Work to complete |
Locate all lines in the data below that hold "logSlice" and show them.

Material for this task |
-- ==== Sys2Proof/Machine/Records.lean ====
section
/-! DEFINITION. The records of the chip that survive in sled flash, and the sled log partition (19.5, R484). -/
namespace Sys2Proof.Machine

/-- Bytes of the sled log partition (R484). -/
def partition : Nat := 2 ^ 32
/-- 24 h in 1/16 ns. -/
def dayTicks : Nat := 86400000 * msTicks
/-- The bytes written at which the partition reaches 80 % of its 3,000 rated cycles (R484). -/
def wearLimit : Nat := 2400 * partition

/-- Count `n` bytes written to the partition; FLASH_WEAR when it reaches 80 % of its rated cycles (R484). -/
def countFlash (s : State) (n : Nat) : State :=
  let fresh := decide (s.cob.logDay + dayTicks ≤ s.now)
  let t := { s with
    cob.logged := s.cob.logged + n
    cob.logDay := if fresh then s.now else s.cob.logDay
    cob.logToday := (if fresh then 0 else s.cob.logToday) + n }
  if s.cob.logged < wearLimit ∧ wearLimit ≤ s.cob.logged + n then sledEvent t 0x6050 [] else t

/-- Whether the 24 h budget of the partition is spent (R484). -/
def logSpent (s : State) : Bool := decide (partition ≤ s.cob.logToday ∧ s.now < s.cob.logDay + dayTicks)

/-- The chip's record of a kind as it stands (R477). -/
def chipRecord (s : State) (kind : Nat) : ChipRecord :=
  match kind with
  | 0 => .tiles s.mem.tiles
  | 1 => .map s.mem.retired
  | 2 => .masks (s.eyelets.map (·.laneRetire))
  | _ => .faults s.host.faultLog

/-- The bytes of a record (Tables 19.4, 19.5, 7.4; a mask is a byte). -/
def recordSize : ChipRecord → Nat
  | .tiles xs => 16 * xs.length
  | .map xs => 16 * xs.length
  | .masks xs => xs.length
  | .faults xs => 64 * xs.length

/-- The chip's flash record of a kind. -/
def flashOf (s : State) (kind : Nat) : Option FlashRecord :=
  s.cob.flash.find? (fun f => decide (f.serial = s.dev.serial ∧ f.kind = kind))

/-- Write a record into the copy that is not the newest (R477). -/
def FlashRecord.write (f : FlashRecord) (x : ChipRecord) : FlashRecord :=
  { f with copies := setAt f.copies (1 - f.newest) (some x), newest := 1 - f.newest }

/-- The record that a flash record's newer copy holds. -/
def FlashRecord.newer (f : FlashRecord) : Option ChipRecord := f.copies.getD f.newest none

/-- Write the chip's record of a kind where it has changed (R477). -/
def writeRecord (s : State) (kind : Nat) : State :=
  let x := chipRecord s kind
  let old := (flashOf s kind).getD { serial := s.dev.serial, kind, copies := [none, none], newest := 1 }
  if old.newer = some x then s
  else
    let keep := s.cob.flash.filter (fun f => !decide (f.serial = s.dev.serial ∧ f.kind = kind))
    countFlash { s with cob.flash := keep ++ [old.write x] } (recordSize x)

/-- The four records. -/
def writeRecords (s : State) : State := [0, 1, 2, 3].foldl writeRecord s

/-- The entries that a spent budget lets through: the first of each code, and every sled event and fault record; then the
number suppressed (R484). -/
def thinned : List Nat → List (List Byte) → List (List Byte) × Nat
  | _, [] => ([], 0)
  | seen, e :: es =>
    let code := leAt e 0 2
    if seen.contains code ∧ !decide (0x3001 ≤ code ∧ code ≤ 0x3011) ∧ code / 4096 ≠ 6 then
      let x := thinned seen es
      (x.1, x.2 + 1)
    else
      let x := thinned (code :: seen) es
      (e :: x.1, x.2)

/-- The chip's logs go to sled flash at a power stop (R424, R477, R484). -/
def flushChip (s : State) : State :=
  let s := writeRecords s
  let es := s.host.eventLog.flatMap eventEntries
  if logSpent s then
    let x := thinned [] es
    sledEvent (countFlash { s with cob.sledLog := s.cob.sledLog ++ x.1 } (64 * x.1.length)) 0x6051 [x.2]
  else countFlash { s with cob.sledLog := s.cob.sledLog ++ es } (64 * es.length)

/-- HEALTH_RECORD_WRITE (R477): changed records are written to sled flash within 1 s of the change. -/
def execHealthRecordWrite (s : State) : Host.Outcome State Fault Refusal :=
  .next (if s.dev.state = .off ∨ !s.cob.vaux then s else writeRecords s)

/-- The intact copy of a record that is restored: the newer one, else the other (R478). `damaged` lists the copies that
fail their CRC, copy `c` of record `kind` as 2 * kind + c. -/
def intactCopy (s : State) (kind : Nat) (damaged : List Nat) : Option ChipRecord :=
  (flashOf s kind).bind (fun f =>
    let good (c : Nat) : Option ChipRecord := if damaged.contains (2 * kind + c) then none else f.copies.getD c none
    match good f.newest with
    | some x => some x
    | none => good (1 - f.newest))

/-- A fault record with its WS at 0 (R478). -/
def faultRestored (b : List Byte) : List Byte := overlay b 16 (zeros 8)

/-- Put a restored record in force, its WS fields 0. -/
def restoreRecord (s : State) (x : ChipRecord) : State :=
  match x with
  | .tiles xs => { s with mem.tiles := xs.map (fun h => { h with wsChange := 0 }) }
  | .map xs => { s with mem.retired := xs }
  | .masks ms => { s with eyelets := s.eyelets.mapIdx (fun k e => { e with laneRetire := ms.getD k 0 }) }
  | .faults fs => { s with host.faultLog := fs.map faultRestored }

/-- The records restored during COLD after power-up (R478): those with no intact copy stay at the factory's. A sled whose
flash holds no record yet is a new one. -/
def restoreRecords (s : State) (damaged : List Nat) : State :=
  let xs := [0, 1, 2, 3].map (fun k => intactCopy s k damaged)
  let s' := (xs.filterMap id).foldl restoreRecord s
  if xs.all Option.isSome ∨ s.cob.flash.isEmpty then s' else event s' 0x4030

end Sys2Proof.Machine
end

* * *

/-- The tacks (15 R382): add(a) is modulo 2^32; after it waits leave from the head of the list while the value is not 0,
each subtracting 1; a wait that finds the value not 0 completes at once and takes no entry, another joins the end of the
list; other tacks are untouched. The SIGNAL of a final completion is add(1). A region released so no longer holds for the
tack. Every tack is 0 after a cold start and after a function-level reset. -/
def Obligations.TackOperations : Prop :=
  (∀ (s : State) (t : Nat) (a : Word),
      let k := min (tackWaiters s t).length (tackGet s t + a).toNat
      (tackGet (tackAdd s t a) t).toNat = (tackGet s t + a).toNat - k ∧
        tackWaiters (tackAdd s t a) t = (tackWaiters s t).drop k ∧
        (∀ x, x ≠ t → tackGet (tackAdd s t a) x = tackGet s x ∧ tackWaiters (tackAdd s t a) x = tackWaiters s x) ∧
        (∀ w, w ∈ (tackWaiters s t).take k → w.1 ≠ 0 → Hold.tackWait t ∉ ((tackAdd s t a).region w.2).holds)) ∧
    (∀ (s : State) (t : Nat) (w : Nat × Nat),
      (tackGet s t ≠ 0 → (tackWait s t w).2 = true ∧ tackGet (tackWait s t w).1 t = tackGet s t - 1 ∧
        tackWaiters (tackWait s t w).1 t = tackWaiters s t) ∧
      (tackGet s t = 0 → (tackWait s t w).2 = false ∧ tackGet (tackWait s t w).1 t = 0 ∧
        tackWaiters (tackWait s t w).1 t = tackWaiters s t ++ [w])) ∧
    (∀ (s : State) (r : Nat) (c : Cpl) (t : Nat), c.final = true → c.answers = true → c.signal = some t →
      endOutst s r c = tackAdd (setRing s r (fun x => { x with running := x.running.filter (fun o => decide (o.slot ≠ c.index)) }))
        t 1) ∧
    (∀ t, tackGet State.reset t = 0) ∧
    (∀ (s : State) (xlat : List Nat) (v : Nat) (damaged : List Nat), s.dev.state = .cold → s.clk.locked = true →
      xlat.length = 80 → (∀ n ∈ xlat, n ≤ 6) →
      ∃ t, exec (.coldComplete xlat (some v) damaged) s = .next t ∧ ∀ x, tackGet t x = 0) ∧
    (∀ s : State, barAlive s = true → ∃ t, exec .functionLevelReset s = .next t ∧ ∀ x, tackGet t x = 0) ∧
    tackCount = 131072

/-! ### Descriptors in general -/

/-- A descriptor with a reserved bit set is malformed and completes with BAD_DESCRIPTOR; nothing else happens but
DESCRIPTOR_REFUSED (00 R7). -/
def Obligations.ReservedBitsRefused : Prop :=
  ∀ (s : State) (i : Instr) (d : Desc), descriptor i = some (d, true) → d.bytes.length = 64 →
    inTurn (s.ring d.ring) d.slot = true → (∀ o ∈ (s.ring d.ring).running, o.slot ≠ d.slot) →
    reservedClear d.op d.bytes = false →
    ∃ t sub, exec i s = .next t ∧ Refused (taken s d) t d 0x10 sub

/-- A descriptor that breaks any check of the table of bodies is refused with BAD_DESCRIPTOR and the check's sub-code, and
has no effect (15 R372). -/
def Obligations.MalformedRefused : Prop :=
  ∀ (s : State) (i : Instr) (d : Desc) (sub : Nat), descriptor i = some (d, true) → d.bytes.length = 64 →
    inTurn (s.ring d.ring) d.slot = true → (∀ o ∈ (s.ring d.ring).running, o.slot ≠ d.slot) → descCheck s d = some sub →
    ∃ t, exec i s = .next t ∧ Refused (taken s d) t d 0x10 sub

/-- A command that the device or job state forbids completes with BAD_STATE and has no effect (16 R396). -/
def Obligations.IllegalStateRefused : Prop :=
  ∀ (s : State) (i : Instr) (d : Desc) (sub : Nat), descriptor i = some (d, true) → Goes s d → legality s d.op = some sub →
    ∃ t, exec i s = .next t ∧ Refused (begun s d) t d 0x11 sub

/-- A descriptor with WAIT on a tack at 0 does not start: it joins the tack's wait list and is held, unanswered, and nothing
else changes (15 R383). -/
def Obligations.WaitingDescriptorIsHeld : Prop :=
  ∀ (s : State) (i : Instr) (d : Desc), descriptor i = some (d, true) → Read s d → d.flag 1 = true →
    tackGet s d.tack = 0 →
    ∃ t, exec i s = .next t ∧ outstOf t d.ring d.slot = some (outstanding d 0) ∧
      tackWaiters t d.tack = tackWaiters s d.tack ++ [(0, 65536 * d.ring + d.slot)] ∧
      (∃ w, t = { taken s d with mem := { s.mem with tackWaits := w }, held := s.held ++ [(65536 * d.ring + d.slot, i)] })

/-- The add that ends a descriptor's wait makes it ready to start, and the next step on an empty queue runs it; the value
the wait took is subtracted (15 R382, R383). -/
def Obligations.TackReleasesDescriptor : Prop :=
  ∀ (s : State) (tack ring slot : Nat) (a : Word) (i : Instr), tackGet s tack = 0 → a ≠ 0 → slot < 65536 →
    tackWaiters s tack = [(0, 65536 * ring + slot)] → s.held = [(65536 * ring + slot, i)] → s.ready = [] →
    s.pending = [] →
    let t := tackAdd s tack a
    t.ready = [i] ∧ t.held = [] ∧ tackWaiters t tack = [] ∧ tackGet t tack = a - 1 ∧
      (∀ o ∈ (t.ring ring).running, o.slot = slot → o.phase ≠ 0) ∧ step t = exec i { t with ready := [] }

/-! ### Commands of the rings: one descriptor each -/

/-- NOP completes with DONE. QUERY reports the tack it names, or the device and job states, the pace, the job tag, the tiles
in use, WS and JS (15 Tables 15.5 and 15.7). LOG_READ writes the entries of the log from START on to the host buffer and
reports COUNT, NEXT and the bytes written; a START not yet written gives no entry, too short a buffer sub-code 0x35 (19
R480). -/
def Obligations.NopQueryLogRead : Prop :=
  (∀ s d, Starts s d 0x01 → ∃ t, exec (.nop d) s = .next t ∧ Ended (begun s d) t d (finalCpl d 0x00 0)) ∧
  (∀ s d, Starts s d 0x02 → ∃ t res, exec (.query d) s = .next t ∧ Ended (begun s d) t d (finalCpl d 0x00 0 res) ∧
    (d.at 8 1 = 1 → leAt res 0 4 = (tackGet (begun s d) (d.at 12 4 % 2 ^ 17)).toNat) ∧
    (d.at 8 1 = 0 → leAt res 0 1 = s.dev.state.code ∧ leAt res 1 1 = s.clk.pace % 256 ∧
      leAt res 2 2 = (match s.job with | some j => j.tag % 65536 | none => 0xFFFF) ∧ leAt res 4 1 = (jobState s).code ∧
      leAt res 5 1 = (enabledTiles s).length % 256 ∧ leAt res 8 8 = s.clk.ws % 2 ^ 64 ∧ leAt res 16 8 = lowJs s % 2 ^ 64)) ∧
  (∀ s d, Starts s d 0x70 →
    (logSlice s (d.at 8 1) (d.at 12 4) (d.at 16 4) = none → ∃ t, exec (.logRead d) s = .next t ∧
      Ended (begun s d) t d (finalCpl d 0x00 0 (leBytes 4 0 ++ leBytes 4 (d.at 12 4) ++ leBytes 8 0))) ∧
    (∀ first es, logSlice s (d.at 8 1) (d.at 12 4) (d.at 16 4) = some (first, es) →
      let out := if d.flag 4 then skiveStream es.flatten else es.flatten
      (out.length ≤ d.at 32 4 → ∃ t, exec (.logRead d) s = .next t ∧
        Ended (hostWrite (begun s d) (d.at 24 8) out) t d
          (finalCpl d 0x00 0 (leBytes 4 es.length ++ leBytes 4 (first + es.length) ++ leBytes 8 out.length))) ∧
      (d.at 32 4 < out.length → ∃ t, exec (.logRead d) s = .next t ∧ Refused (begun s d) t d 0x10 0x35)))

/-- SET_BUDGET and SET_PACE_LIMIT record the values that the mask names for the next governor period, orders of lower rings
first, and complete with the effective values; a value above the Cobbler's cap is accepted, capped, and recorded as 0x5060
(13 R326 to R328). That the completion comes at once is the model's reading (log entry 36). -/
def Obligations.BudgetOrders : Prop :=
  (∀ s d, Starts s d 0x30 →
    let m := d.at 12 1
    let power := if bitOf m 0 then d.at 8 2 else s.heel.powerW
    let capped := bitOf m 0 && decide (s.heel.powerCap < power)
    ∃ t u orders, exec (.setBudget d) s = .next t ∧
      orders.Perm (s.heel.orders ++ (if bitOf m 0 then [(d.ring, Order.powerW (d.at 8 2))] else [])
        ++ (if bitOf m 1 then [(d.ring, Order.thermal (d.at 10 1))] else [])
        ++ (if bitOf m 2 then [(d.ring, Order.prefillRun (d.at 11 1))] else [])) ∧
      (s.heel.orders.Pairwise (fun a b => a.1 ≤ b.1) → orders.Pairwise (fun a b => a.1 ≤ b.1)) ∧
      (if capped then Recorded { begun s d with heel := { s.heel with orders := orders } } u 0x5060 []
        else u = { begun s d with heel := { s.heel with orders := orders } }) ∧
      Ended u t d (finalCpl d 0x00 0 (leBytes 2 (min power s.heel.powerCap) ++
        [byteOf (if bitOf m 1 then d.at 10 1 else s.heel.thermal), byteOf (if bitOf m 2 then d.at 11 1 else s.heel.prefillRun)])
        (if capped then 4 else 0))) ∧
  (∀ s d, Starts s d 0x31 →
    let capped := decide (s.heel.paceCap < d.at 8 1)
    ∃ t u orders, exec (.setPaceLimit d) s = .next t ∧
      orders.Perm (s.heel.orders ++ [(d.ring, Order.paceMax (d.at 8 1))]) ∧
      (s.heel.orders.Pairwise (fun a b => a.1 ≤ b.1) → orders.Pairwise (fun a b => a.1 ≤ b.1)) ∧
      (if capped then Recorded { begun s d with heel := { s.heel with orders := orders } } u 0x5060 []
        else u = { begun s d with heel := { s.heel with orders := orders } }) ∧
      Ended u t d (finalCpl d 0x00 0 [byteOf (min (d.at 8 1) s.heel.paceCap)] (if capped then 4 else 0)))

Response area |
    (logSlice s (d.at 8 1) (d.at 12 4) (d.at 16 4) = none → ∃ t, exec (.logRead d) s = .next t ∧
    (∀ first es, logSlice s (d.at 8 1) (d.at 12 4) (d.at 16 4) = some (first, es) →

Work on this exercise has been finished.